**SOURCE DATA**

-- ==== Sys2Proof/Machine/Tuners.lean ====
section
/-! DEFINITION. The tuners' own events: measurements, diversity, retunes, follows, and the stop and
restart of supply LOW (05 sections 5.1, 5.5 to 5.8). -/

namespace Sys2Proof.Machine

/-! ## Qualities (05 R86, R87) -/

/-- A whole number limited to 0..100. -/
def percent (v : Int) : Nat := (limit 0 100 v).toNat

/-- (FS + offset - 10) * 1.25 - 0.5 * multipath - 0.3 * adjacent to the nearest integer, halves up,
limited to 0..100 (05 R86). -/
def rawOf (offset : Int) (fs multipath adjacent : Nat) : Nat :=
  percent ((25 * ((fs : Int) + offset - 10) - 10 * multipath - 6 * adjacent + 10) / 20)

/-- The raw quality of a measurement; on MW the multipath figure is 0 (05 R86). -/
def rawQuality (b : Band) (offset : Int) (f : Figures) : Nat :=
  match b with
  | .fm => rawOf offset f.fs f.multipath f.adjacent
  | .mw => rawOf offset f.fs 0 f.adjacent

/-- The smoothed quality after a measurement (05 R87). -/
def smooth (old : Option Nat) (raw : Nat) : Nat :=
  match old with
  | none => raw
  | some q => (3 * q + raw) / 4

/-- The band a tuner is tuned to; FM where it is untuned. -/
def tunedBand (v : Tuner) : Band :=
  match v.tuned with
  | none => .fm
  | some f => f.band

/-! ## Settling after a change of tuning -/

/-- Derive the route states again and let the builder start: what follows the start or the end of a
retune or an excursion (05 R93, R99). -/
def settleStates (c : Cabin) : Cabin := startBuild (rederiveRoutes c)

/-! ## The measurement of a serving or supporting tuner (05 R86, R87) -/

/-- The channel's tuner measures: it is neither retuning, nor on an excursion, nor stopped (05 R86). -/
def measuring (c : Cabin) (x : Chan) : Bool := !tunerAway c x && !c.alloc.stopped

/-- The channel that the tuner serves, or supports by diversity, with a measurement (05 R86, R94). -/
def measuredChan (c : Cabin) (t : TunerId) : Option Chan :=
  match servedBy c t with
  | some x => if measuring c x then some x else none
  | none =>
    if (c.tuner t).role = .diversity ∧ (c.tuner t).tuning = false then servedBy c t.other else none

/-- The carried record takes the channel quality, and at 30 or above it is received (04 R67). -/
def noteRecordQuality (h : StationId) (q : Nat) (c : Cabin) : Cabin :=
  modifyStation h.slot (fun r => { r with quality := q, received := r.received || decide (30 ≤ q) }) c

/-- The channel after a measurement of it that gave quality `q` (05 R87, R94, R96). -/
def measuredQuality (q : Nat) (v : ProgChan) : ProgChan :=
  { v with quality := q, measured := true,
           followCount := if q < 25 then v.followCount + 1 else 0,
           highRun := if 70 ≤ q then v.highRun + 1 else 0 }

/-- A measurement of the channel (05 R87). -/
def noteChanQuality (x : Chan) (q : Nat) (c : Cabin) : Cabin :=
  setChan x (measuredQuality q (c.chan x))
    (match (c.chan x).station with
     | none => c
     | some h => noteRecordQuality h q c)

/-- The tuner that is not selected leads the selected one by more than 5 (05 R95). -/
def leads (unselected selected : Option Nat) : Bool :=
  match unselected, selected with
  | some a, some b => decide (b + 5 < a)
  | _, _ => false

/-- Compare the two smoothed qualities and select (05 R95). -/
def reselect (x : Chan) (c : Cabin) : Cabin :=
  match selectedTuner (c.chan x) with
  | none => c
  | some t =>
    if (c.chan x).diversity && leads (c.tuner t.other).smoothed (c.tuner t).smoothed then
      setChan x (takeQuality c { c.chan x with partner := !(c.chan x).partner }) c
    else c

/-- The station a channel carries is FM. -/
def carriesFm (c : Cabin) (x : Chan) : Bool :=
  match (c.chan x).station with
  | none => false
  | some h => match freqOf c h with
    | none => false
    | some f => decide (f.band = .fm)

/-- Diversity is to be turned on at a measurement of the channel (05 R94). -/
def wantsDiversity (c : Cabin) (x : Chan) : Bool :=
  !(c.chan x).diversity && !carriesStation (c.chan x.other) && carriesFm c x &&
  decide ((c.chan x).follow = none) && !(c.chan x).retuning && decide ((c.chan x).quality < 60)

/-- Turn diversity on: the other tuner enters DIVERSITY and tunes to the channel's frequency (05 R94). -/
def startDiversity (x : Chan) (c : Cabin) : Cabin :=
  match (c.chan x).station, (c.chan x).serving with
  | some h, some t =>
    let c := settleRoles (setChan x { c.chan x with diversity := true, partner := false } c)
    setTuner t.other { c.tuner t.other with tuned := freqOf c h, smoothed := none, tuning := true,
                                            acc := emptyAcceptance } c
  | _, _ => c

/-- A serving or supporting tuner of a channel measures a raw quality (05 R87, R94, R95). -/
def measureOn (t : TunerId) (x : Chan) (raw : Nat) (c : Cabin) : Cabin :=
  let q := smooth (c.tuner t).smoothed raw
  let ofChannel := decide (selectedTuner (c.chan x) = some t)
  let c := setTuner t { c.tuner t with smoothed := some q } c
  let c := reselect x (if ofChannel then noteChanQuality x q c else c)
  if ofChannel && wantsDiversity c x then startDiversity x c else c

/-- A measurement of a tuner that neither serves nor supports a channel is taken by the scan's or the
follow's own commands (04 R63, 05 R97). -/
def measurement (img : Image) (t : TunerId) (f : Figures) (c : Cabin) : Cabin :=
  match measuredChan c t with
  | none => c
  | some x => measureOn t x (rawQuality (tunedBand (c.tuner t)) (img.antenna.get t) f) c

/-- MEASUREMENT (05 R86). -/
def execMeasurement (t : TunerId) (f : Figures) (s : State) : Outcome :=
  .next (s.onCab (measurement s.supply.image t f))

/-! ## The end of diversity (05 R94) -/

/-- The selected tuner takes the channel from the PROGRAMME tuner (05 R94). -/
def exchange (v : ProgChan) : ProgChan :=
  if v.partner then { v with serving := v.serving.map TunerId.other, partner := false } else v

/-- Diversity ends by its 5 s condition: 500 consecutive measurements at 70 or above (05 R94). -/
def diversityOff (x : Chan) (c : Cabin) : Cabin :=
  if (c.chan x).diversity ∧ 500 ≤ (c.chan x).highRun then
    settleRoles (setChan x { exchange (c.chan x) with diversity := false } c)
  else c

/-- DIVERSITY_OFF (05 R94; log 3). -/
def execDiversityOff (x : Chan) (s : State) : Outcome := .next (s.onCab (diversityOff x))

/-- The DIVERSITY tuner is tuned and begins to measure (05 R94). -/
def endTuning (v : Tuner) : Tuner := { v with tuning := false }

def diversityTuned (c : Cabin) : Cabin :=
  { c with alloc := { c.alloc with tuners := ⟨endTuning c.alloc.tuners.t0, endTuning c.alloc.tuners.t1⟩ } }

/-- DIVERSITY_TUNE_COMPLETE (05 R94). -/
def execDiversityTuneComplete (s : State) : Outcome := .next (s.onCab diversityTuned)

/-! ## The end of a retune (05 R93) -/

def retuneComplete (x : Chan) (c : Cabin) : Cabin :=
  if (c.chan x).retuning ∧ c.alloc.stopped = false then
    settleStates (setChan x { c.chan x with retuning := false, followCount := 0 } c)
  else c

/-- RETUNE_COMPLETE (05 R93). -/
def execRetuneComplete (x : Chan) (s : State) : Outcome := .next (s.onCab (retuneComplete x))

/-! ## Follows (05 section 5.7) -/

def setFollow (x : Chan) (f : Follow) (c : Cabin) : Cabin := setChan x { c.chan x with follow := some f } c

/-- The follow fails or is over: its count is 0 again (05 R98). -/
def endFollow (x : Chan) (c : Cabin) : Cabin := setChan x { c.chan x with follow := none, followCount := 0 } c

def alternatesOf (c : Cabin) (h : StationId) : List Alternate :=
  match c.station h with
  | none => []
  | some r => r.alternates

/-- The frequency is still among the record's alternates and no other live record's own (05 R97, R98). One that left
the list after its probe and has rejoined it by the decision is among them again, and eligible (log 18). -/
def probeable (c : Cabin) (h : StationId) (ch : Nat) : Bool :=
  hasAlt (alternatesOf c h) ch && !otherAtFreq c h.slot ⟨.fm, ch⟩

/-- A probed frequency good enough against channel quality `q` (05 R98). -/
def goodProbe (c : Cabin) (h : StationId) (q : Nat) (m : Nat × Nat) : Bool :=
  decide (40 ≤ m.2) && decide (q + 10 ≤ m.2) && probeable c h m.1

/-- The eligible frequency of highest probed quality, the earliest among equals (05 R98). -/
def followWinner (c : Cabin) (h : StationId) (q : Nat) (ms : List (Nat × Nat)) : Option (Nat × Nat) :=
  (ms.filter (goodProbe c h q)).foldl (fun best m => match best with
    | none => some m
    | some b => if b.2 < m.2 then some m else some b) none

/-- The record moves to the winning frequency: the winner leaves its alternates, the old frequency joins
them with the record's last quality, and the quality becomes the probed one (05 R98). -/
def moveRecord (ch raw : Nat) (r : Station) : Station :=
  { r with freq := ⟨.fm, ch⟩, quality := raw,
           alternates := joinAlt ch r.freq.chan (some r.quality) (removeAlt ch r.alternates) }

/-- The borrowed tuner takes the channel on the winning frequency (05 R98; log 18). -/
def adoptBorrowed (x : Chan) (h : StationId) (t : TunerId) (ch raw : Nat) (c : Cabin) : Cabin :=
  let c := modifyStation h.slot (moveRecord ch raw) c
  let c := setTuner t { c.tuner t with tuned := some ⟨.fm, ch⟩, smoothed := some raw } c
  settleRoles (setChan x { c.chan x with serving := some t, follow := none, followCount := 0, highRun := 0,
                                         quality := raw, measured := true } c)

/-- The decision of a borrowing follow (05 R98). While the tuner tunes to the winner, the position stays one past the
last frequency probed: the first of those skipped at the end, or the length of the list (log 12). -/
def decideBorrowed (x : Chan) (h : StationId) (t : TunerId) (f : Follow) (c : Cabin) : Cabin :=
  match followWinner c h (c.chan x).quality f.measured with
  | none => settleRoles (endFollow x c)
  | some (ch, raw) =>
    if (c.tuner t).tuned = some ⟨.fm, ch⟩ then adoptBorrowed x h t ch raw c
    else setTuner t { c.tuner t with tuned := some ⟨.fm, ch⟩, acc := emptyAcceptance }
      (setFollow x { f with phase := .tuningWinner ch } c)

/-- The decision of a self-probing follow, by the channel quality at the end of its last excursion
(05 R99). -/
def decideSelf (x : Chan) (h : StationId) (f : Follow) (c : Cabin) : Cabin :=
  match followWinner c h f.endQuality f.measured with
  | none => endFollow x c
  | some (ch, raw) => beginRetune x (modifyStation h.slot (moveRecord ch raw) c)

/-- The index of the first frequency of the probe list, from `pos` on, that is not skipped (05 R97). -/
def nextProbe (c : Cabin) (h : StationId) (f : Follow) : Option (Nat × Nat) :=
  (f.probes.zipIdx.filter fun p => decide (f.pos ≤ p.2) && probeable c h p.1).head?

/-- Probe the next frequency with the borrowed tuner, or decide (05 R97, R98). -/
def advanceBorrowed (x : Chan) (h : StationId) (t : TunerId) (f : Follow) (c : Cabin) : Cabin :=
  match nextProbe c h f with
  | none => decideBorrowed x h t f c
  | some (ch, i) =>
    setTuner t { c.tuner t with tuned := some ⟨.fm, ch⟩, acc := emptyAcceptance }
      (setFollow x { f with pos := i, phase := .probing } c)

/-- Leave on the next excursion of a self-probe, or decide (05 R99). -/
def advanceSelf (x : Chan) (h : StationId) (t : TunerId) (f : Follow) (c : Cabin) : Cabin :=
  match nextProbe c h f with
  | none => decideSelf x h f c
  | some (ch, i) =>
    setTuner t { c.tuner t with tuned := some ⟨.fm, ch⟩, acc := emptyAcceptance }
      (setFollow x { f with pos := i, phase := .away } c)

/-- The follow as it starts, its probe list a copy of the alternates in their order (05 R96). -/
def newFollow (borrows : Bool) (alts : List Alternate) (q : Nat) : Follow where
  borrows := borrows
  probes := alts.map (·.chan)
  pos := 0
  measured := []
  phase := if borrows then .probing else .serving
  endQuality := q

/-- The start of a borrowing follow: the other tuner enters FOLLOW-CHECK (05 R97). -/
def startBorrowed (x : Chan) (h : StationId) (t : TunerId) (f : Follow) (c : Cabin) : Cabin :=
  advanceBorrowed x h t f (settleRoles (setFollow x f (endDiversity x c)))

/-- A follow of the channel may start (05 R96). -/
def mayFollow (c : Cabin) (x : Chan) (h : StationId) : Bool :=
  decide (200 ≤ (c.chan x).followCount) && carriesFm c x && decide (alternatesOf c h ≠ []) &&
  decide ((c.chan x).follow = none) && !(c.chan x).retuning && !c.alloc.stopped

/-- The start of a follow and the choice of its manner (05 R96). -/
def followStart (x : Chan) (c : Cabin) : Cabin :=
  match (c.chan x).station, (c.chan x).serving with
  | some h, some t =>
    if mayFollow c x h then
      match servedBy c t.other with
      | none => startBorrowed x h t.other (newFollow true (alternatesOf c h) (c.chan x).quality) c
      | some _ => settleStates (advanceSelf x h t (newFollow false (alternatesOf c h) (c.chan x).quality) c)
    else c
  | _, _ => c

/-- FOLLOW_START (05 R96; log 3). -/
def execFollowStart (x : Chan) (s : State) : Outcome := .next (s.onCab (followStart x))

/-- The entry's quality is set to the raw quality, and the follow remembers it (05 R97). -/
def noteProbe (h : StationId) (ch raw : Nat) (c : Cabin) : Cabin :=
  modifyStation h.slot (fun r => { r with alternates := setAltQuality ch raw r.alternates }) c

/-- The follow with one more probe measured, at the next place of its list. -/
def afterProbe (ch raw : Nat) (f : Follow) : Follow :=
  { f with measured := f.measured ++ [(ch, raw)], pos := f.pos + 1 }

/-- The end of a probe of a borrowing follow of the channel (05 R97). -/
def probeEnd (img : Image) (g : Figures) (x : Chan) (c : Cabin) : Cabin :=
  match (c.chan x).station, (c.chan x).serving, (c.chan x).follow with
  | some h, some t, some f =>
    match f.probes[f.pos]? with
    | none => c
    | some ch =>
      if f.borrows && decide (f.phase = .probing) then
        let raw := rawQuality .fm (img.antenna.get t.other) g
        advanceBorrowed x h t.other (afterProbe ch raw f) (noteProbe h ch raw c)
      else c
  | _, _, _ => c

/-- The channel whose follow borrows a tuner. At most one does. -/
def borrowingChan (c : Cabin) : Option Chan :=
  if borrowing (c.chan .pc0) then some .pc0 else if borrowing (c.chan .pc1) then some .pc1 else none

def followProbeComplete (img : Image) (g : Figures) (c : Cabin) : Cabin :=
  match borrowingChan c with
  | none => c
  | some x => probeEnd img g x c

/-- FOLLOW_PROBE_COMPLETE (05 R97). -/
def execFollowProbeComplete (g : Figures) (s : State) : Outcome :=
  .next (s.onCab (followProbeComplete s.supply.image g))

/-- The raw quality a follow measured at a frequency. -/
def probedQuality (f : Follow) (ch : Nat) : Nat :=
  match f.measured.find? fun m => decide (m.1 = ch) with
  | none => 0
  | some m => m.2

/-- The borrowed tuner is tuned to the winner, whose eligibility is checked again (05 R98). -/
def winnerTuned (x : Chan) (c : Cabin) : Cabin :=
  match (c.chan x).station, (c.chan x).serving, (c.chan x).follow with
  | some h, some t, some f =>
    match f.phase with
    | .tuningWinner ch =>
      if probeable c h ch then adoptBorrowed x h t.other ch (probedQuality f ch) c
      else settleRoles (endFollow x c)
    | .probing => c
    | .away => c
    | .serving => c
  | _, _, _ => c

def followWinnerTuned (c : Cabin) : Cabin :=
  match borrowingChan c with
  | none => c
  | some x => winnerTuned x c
--
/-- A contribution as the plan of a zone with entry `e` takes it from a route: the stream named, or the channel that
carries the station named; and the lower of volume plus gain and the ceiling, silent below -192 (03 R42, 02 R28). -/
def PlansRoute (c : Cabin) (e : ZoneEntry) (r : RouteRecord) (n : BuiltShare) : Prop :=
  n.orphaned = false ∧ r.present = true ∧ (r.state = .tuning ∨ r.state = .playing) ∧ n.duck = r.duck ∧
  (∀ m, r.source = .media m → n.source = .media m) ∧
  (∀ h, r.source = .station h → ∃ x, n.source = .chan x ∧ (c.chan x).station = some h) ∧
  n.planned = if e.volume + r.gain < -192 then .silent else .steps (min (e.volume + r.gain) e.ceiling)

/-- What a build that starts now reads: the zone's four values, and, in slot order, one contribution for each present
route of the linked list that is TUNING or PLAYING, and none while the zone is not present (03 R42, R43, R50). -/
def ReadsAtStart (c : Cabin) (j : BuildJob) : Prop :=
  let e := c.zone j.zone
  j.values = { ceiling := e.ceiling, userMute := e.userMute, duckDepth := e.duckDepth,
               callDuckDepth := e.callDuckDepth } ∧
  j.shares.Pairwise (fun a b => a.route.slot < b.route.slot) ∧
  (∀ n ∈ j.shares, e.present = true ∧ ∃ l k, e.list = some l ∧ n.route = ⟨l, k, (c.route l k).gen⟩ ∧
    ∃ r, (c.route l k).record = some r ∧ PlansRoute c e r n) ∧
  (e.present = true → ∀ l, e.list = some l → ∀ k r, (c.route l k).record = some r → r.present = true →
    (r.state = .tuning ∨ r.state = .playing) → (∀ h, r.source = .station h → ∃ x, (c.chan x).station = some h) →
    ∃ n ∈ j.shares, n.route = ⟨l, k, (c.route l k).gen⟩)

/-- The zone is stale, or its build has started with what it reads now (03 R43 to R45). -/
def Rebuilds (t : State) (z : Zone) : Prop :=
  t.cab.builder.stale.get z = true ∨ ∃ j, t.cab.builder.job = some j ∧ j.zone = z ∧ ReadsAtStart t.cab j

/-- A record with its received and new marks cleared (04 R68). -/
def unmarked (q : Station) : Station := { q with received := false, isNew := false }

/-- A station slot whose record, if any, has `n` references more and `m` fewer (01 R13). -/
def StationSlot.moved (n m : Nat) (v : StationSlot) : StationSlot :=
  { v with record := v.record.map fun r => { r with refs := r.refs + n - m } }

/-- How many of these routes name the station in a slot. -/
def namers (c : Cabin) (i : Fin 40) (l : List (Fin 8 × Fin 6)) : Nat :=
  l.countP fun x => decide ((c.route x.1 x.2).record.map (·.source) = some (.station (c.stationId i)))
* * *
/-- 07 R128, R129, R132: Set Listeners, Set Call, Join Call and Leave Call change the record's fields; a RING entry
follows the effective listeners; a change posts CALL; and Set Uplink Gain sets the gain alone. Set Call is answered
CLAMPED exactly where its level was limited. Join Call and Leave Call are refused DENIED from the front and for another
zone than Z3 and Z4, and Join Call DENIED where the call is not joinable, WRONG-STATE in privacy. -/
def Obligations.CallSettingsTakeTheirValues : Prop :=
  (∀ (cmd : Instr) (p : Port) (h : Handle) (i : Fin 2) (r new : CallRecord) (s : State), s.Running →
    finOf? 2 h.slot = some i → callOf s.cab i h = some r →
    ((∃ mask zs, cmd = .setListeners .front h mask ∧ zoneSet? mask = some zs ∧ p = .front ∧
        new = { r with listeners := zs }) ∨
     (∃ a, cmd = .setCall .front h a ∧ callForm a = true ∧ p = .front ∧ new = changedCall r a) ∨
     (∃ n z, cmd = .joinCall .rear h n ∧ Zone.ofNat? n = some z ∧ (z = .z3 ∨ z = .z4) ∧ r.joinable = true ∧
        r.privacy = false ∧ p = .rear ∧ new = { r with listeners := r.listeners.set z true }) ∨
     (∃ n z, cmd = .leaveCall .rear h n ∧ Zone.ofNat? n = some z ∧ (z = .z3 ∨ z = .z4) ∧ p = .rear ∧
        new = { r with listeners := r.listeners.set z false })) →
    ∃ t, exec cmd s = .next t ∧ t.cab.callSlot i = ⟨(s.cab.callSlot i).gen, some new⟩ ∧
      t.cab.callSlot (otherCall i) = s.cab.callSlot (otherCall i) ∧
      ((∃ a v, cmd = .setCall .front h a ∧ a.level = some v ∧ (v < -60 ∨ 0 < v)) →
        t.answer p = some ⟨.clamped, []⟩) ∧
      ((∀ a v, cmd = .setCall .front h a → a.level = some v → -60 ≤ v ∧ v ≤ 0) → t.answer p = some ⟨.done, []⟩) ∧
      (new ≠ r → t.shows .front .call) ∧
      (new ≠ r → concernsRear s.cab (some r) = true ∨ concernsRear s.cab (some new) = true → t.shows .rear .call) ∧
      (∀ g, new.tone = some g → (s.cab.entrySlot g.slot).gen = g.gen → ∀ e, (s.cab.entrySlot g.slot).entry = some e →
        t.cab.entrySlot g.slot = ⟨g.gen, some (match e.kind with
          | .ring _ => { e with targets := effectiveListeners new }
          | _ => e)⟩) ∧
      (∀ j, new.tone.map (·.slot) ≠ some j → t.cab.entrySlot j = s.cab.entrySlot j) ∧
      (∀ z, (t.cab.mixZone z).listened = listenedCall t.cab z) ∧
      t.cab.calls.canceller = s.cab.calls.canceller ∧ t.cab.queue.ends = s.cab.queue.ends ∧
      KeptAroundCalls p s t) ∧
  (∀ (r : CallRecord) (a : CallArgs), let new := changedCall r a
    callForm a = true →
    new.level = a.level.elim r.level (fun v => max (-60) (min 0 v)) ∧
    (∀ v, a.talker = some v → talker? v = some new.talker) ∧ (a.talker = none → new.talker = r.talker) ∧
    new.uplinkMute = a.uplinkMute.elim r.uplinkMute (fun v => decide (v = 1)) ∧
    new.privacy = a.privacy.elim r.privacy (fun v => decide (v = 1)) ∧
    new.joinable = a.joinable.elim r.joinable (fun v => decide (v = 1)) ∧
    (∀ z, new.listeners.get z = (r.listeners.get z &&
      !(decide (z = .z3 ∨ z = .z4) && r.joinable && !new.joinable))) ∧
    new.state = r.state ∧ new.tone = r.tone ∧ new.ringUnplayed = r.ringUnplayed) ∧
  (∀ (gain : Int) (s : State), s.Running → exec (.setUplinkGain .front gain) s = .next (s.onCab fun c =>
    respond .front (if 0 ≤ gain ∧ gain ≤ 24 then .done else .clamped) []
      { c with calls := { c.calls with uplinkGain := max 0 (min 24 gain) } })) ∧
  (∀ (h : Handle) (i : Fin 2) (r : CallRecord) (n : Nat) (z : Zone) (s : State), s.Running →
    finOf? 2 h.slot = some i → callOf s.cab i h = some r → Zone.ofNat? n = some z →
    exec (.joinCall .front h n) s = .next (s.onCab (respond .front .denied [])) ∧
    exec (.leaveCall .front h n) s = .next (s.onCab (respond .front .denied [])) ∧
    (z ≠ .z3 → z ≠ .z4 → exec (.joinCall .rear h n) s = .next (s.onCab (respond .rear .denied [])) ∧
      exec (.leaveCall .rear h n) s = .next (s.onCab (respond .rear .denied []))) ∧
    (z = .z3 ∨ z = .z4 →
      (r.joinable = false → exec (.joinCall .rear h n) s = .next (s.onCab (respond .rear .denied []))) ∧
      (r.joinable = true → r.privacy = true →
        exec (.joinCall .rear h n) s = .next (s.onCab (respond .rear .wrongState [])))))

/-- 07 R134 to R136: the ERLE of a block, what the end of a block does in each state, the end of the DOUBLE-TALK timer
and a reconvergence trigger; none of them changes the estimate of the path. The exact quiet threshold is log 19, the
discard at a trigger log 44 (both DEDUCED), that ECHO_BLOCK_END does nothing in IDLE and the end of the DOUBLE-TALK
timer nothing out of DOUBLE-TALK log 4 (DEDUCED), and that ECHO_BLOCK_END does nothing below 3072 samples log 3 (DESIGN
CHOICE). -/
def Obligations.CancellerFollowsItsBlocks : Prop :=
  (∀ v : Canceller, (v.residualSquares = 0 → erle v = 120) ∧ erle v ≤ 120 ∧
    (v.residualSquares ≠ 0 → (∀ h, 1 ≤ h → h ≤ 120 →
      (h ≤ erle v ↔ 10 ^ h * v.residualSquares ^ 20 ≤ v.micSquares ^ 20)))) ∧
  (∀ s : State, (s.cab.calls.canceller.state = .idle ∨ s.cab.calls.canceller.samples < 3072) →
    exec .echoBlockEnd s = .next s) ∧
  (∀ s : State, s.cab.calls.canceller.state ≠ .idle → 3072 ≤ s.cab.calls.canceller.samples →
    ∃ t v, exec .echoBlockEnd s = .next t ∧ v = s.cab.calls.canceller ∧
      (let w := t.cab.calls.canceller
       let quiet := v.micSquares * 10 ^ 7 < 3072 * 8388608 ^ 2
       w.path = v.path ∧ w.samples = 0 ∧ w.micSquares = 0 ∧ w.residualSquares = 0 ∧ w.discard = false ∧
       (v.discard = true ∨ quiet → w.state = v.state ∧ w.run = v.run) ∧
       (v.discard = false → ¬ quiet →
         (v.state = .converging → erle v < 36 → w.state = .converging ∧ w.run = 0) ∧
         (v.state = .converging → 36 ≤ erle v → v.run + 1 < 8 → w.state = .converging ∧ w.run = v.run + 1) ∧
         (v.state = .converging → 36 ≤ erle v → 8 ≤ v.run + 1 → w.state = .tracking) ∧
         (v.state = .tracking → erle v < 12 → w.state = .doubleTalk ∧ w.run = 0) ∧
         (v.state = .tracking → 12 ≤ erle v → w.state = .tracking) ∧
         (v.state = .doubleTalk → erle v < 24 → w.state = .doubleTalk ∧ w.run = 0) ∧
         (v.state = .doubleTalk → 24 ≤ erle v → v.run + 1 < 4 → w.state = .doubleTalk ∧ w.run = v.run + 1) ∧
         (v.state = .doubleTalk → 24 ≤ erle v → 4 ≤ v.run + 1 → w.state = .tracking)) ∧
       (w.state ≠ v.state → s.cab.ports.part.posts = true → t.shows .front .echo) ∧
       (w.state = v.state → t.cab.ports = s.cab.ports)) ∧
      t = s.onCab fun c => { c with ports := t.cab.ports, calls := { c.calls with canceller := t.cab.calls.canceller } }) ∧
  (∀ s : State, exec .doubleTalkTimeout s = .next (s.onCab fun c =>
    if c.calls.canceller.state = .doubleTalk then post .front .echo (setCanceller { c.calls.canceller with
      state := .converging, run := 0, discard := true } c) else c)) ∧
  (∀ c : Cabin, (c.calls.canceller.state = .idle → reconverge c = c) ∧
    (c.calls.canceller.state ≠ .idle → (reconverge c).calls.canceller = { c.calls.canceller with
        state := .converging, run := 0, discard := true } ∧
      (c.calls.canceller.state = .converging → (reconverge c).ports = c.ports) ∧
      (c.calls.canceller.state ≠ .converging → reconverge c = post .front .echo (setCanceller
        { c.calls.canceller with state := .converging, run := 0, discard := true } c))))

**EXERCISE GOAL**
From the records above, give again exactly the lines running from the line with "if c.calls.canceller.state = .doubleTalk" to the line with "c.calls.canceller with state", inclusive.

**PROBLEM SOLUTION**
    if c.calls.canceller.state = .doubleTalk then post .front .echo (setCanceller { c.calls.canceller with
      state := .converging, run := 0, discard := true } c) else c)) ∧
  (∀ c : Cabin, (c.calls.canceller.state = .idle → reconverge c = c) ∧
    (c.calls.canceller.state ≠ .idle → (reconverge c).calls.canceller = { c.calls.canceller with
        state := .converging, run := 0, discard := true } ∧
      (c.calls.canceller.state = .converging → (reconverge c).ports = c.ports) ∧
      (c.calls.canceller.state ≠ .converging → reconverge c = post .front .echo (setCanceller
        { c.calls.canceller with state := .converging, run := 0, discard := true } c))))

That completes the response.